When the upstream API drifts

Both Play and Apple endpoints are reverse-engineered. They occasionally change shape without notice.

If you see any of these, read references/repairing-scrapers.md before assuming a skill bug:

A fetch error ending with See references/repairing-scrapers.md
health: summary in fetch's stderr showing a key field at near-zero non-null count (e.g. content=0/100 after a non-trivial fetch)
evaluate output that looks structurally wrong (e.g. rating all null, content mostly empty)

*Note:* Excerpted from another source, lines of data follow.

-- ==== Sys2Proof/Machine/Ledger.lean ====
section
/-!
DEFINITION. The ledger, the repeat finder and the crop engine (08): meanings of LEDGER_TAKE to CROP_STORE_WRITE.
-/

namespace Sys2Proof.Machine

/-! ## Fields of records and side entries (R225, R235) -/

/-- The little-endian value of `n` bytes from byte `i` of a record. -/
def recNat (bs : List Byte) (i n : Nat) : Nat := leNat ((bs.drop i).take n)
def recWord (bs : List Byte) (i : Nat) : BitVec 64 := BitVec.ofNat 64 (recNat bs i 8)

/-- Records of TYPE 1 with AREA > 0 are indexed (R236). -/
def recIndexed (bs : List Byte) : Bool := recNat bs 0 1 == 1 && recNat bs 44 4 != 0
def isChain (bs : List Byte) : Bool := recNat bs 0 1 == 0x81

def ledgerBase (s : State) : Nat := s.fld Reg.LG_BASE F.LG_BASE_BASE * 2 ^ 30
def recordAddr (s : State) (l : BitVec 64) : Nat := ledgerBase s + 64 * (l.toNat % 2 ^ 24)
def sideAddr (s : State) (l : BitVec 64) : Nat := ledgerBase s + 0x40000000 + 64 * (l.toNat % 2 ^ 24)

/-- The bucket of a coordinate, before it is taken modulo 2^20 (R238). -/
def bucketOf (s : State) (coord : Int) : Int := coord / 2 ^ (16 + s.fld Reg.LG_CTL F.LG_CTL_BUCKET_LOG)
def bucketAddr (s : State) (b : Int) : Nat := ledgerBase s + 0x80000000 + 8 * (b % 2 ^ 20).toNat

def lgNext (s : State) : BitVec 64 := s.reg64 Reg.LG_NEXT_LO Reg.LG_NEXT_HI
def lgOldest (s : State) : BitVec 64 := s.reg64 Reg.LG_OLDEST_LO Reg.LG_OLDEST_HI
def lgSegFirst (s : State) : BitVec 64 := s.reg64 Reg.LG_SEG_FIRST_LO Reg.LG_SEG_FIRST_HI
def setLgOldest (s : State) (v : BitVec 64) : State := s.setReg64 Reg.LG_OLDEST_LO Reg.LG_OLDEST_HI v

def modifyLg (s : State) (f : Ledger → Ledger) : State := { s with lg := f s.lg }

/-- `LG_STAT.INFLIGHT` shows the records in flight. -/
def showFlight (s : State) : State := s.setFld Reg.LG_STAT F.LG_STAT_INFLIGHT s.lg.flight.length

/-- The record with a tag now has its LSEQ: the crop request and the stream entry that wait for it take it (R248, R425). -/
def joinLseq (s : State) (tag : Nat) (l : BitVec 64) : State :=
  let req (r : CropReq) : CropReq := if r.tag = tag then { r with lseq := some l } else r
  let item (e : StreamItem) : StreamItem := if e.tag = some tag then { e with lseq := some l } else e
  { s with
    cr := { s.cr with queue := s.cr.queue.map req, work := s.cr.work.map (fun w => { w with req := req w.req }) },
    rn := { s.rn with incoming := s.rn.incoming.map item } }

/-! ## The ledger writer (R234–R239) -/

/-- A record that is taken now has STRADDLE (R239): it belongs to a segment that a boundary began, and its FIRST_LINE lies below
`LG_SEG_LINE` as it stands (log 106). -/
def straddles (s : State) (bs : List Byte) : Bool :=
  s.lg.cut && !isChain bs && recNat bs 8 8 < (s.reg64 Reg.LG_SEG_LINE_LO Reg.LG_SEG_LINE_HI).toNat

/-- LEDGER_TAKE (R234, R236): the writer takes a record from one of its two queues, in turn where both hold one, and
writes LSEQ 0 in the slot's side entry. -/
def execLedgerTake (s : State) : Host.Outcome State Fault Refusal :=
  let g := s.lg
  let fromChains := g.queue.isEmpty || (!g.chains.isEmpty && g.tookTracker)
  if !s.flag Reg.LG_CTL F.LG_CTL_EN || !s.flag Reg.LG_STAT F.LG_STAT_READY || 16 ≤ g.flight.length then .next s
  else match (if fromChains then g.chains else g.queue) with
    | [] => .next s
    | r :: rest =>
      let l := lgNext s
      let s := s.setReg64 Reg.LG_NEXT_LO Reg.LG_NEXT_HI (l + 1)
      let s := if l = lgOldest s + BitVec.ofNat 64 (2 ^ 24) then
          let s := setLgOldest s (lgOldest s + 1)
          if s.lg.told then s else modifyLg (s.raise 785 0) (fun g => { g with told := true })
        else s
      let r := { r with lseq := l, segFirst := lgSegFirst s, straddle := straddles s r.bytes }
      let s := modifyLg s (fun g => { g with
        queue := if fromChains then g.queue else rest, chains := if fromChains then rest else g.chains,
        tookTracker := !fromChains, flight := g.flight ++ [r] })
      .next (showFlight (joinLseq (ddrUnitWrite s (sideAddr s l) (leBytes 8 0)) r.tag l))

/-- The side entry of a record (R235). -/
def sideEntry (r : LedgerRec) (prev : BitVec 64) : List Byte :=
  let bs := r.bytes
  let chain := isChain bs
  let coord := if chain then recWord bs 32 else recWord bs 16
  leBytes 8 r.lseq.toNat ++ leBytes 8 prev.toNat ++ leBytes 8 coord.toNat ++
    leBytes 4 (if chain then 0 else recNat bs 56 4) ++ leBytes 4 0 ++
    leBytes 2 (if chain then 0 else recNat bs 42 2) ++
    leBytes 1 ((if chain then 0 else recNat bs 32 4 / 2 ^ 19 % 16) + 16 * (recNat bs 1 1 / 16 % 8)) ++
    leBytes 1 (r.straddle.toNat + 2 * (!recIndexed bs).toNat) ++ List.replicate 28 0

/-- LEDGER_WRITE_DONE (R236): the writes of the oldest record in flight complete through step 4, and the repeat finder
may take it. -/
def execLedgerWriteDone (s : State) : Host.Outcome State Fault Refusal :=
  match s.lg.flight with
  | [] => .next s
  | r :: rest =>
    let s := modifyLg s (fun g => { g with flight := rest })
    let s := ddrUnitWrite s (recordAddr s r.lseq) r.bytes
    let b := bucketAddr s (bucketOf s (recWord r.bytes 16).toInt)
    let s := if recIndexed r.bytes then
        let (h, _, s) := ddrUnitRead s b 8
        let s := ddrUnitWrite s (sideAddr s r.lseq) (sideEntry r (BitVec.ofNat 64 (leNat h)))
        ddrUnitWrite s b (leBytes 8 r.lseq.toNat)
      else ddrUnitWrite s (sideAddr s r.lseq) (sideEntry r 0)
    let ready (q : LedgerRec) : LedgerRec :=
      if q.tag = r.tag then { q with lseq := r.lseq, segFirst := r.segFirst } else q
    let s := { s with rf := { s.rf with queue := s.rf.queue.map ready } }
    .next (showFlight (s.bump Reg.LG_WRITES F.LG_WRITES_COUNT))
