/-- O30. The engine takes the oldest request while it works on fewer than two, and drops and counts it when
disabled; a row of the ring whose metadata name the line and none of writing, lost and not stored is read pixel by
pixel, one that another line has overwritten is missing, and one that is being written is waited for; CR_TMO after
its start a crop that waits for a line has every remaining line read or missing and sets TIMEOUT; a finished crop is
written into the store at its pointer and handed on, or waits where there is too little free space and counts.
(R245, R247, R248, R249, R250) -/
def Obligations.CropEngineCommandsComplete : Prop :=
  (∀ (r : CropReq) (rest : List CropReq) (s : State), s.cr.queue = r :: rest →
    (s.fld Reg.CR_CTL F.CR_CTL_EN = 0 → exec .cropRequest s = .next { s with cr := { s.cr with queue := rest, skipped := s.cr.skipped + 1 } }) ∧
    (s.fld Reg.CR_CTL F.CR_CTL_EN = 1 → 2 ≤ s.cr.work.length → exec .cropRequest s = .next s) ∧
    (s.fld Reg.CR_CTL F.CR_CTL_EN = 1 → s.cr.work.length < 2 → exec .cropRequest s =
      .next { s with cr := { s.cr with queue := rest, work := s.cr.work ++ [cropWindow s r] } })) ∧
  (∀ (k : Fin 2) (ups : List Upset) (w : CropWork) (s0 : State),
    let s := applyUpsets s0 ups
    let i := w.firstLine + w.rows.length
    let entries := 2 ^ w.req.depth
    let meta' := w.req.base + entries * 16384 + 64 * (i % entries)
    let a := w.req.base + i % entries * 16384 + w.firstCol
    let idx := s.readLE meta' 8
    let fl := (s.byte (meta' + 24)).toNat
    s.cr.work[k.val]? = some w → w.rows.length < w.srcH → w.req.wide = false → w.firstCol + w.srcW ≤ 16384 →
    meta' % 64 = 0 → DdrReady s (meta' + 64) →
    (idx < i ∨ idx = i ∧ fl.testBit 3 = true → exec (.cropRowRead k ups) s0 = .next s) ∧
    (i < idx ∨ idx = i ∧ fl.testBit 3 = false ∧ (fl.testBit 1 = true ∨ fl.testBit 2 = true) →
      exec (.cropRowRead k ups) s0 = .next (setWork s k { w with rows := w.rows ++ [⟨none, false⟩] })) ∧
    (idx = i → fl.testBit 3 = false → fl.testBit 1 = false → fl.testBit 2 = false →
      exec (.cropRowRead k ups) s0 = .next (setWork s k { w with
        rows := w.rows ++ [⟨some ((s.readBytes a w.srcW).map (·.toNat)), fl.testBit 0⟩] }))) ∧
  (∀ (k : Fin 2) (w : CropWork) (s : State), s.cr.work[k.val]? = some w → w.rows.length < w.srcH →
    s.fld Reg.CR_TMO F.CR_TMO_US ≠ 0 → s.errs = [] →
    w.start.toNat + 1000 * s.fld Reg.CR_TMO F.CR_TMO_US ≤ s.now.toNat →
    (ringRow s w (w.firstLine + w.rows.length)).1 = none →
    ∃ t w', exec (.cropTimeout k) s = .next t ∧ t.cr.work[k.val]? = some w' ∧ w'.timeout = true ∧
      w'.rows.length = w.srcH ∧ w'.rows.take w.rows.length = w.rows ∧ t.mem = s.mem ∧
      Raised s t [(800, payCause 0 (recNat w.req.bytes 32 4 / 2 ^ 19 % 16))]) ∧
  ∀ (w : CropWork) (rest : List CropWork) (l : BitVec 64) (s : State), s.cr.work = w :: rest → w.req.lseq = some l →
    w.srcH ≤ w.rows.length →
    let bs := cropBytes s w l
    let a := storeBase s + s.cr.ptr
    (storeRoom s bs.length = false →
      exec .cropStoreWrite s = .next (s.bump Reg.CR_STORE_WAIT F.CR_STORE_WAIT_COUNT)) ∧
    (storeRoom s bs.length = true → s.cr.ptr + bs.length ≤ storeSize s → bs.length ≤ 2 ^ 24 → a % 4 = 0 →
      DdrReady s (storeBase s + storeSize s) →
      ∃ t, exec .cropStoreWrite s = .next t ∧ t.cr.work = rest ∧ t.readBytes a bs.length = bs ∧
        OnlyBytes a (a + bs.length) s t ∧ t.cr.ptr = (s.cr.ptr + bs.length) % storeSize s ∧ t.cr.next = s.cr.next + 1 ∧
        t.fld Reg.CR_CROPS F.CR_CROPS_COUNT = min (s.fld Reg.CR_CROPS F.CR_CROPS_COUNT + 1) (2 ^ 32 - 1) ∧
        OnlyRegs [Reg.CR_CROPS] s t)

/-- O31. With EN = 1 each accepted change of A and B along 00, 10, 11, 01 counts the coordinate forward by one with
INV = 0 and backward with INV = 1, and each change the other way the opposite, MOVING reading 1; a change of both
counts in SC_ERR.ILLEGAL and raises SC_ENC without a count, and with EN = 0 nothing counts; a stall clears MOVING
and raises SC_MOTION once SC_STALL.MS have passed; a rising edge of Z with Z_EN copies the coordinate into SC_ZCAP
and, when the difference to the capture before it lies more than ZTOL from ZPER, counts and raises SC_ENC; a level
is accepted after FILT + 1 samples that agree; the internal source makes a forward count of its group alone,
TG_INTRATE of them in a second. (R252, R253, R254, R255, R256, R283) -/
def Obligations.EncoderCommandsComplete : Prop :=
  (∀ (c : Fin 16) (x y : List Bool) (s : State),
    let a := levelA s c
    let b := levelB s c
    let lies (t : State) := OnlyRegs [Reg.SC_POS_LO c, Reg.SC_POS_HI c, Reg.SC_RATE c, Reg.SC_STAT c] s t ∧
      t.fld (Reg.SC_STAT c) F.SC_STAT_MOVING = 1 ∧ t = { s with regs := t.regs, tm := t.tm, raises := t.raises }
    let back := s.fld (Reg.SC_CTL c) F.SC_CTL_INV = 1
    let on := s.fld (Reg.SC_CTL c) F.SC_CTL_EN = 1
    (on → acceptAB s c x y = (!b, a) → ∃ t, exec (.encoderCount c x y) s = .next t ∧ levelA t c = !b ∧ levelB t c = a ∧
      lies t ∧ (back → chanPos t c = chanPos s c - 1) ∧ (¬back → chanPos t c = chanPos s c + 1)) ∧
    (on → acceptAB s c x y = (b, !a) → ∃ t, exec (.encoderCount c x y) s = .next t ∧ levelA t c = b ∧ levelB t c = !a ∧
      lies t ∧ (back → chanPos t c = chanPos s c + 1) ∧ (¬back → chanPos t c = chanPos s c - 1)) ∧
    (on → acceptAB s c x y = (!a, !b) → ∃ t, exec (.illegal ⟨c, x, y⟩) s = .next t ∧ levelA t c = !a ∧ levelB t c = !b ∧
      Raised s t [(608 + 4 * c.val, payCause 1)] ∧
      t.fld (Reg.SC_ERR c) F.SC_ERR_ILLEGAL = min (s.fld (Reg.SC_ERR c) F.SC_ERR_ILLEGAL + 1) 65535 ∧
      OnlyRegs [Reg.SC_ERR c, Reg.SC_STAT c] s t ∧ t = { s with regs := t.regs, raises := t.raises }) ∧
    (¬on → ∃ t, exec (.encoderCount c x y) s = .next t ∧ (levelA t c, levelB t c) = acceptAB s c x y ∧
      levelZ t c = levelZ s c ∧ OnlyRegs [Reg.SC_STAT c] s t ∧ t = { s with regs := t.regs })) ∧
  (∀ (c : Fin 16) (s : State), s.fld (Reg.SC_STALL c) F.SC_STALL_MS ≠ 0 → s.fld (Reg.SC_STAT c) F.SC_STAT_MOVING = 1 →
    (∀ e, (chan s c).edge = some e → e.1.toNat + 1000000 * s.fld (Reg.SC_STALL c) F.SC_STALL_MS ≤ s.now.toNat) →
    ∃ t, exec (.encoderStall c) s = .next t ∧ t.fld (Reg.SC_STAT c) F.SC_STAT_MOVING = 0 ∧ (chan t c).stalled = true ∧
      Raised s t [(609 + 4 * c.val, payCause 3)] ∧ OnlyRegs [Reg.SC_STAT c] s t) ∧
  (∀ (c : Fin 16) (z : List Bool) (s : State), s.fld (Reg.SC_CTL c) F.SC_CTL_EN = 1 →
    s.fld (Reg.SC_CTL c) F.SC_CTL_Z_EN = 1 → levelZ s c = false →
    s.fld (Reg.SC_CTL c) F.SC_CTL_FILT < z.length → (z.take (s.fld (Reg.SC_CTL c) F.SC_CTL_FILT + 1)).all id = true →
    let old : BitVec 48 := (s.reg (Reg.SC_ZCAP_HI c)).setWidth 16 ++ s.reg (Reg.SC_ZCAP_LO c)
    let per : Int := s.fld (Reg.SC_ZCHK c) F.SC_ZCHK_ZPER
    let off := ((((chanPos s c).toInt - old.toInt).natAbs : Int) - per).natAbs
    let bad := s.fld (Reg.SC_STAT c) F.SC_STAT_Z_VALID = 1 ∧ per ≠ 0 ∧ s.fld (Reg.SC_ZCHK c) F.SC_ZCHK_ZTOL < off
    ∃ t, exec (.zEdge c z) s = .next t ∧ t.reg (Reg.SC_ZCAP_LO c) = s.reg (Reg.SC_POS_LO c) ∧
      t.reg (Reg.SC_ZCAP_HI c) = s.reg (Reg.SC_POS_HI c) ∧ t.fld (Reg.SC_STAT c) F.SC_STAT_Z_VALID = 1 ∧
      levelZ t c = true ∧ chanPos t c = chanPos s c ∧
      OnlyRegs [Reg.SC_ZCAP_LO c, Reg.SC_ZCAP_HI c, Reg.SC_STAT c, Reg.SC_ERR c] s t ∧
      (bad → Raised s t [(608 + 4 * c.val, payCause 2)] ∧
        t.fld (Reg.SC_ERR c) F.SC_ERR_ZCOUNT = min (s.fld (Reg.SC_ERR c) F.SC_ERR_ZCOUNT + 1) 255) ∧
      (¬bad → t.raises = s.raises ∧ t.reg (Reg.SC_ERR c) = s.reg (Reg.SC_ERR c))) ∧
  ∀ (g : Fin 8) (at' : Nat) (s : State), s.fld (Reg.TG_CTL g) F.TG_CTL_SRC = 16 → s.reg (Reg.TG_INTRATE g) ≠ 0 →
    let rate := (s.reg (Reg.TG_INTRATE g)).toNat
    let n := 6400000000 + (grp s g).rem
    at' = ((grp s g).edge.map (· + n / rate)).getD (toSteps s.now) → at' ≤ toSteps s.now →
    ∃ t, exec (.internalCount g) s = .next t ∧ (grp t g).pos = (grp s g).pos + 65536 ∧ (grp t g).edge = some at' ∧
      (grp t g).rem = n % rate ∧ (grp t g).next = (grp s g).next ∧ t = { s with tm := t.tm } ∧
      ∀ k, k ≠ g → grp t k = grp s k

You diagnose and propose a unified diff; you do not apply it. The user applies.

What NOT to do

Do not invent app IDs or product names. Lookup is deterministic via products.json. If a name isn't there, ask the user.
Do not pipe fetch stderr into analysis. It's progress reporting, not data.
Do not re-run evaluate with different --top values to "get more". Set --top once. The selection is deterministic given the inputs.
Do not analyze the raw app_reviews table directly. Always go through evaluate so noise is filtered. (If you really need raw data for a specific deep-dive, fine, but the default path is evaluate-then-analyze.)
Do not auto-retry on PlayGatewayError. Retries trigger more aggressive rate-limiting. Wait.
Do not commit .app-reviews/ to any repo. It's user-private state. The skill auto-writes a .gitignore inside the directory when it detects a git repo, but verify before committing.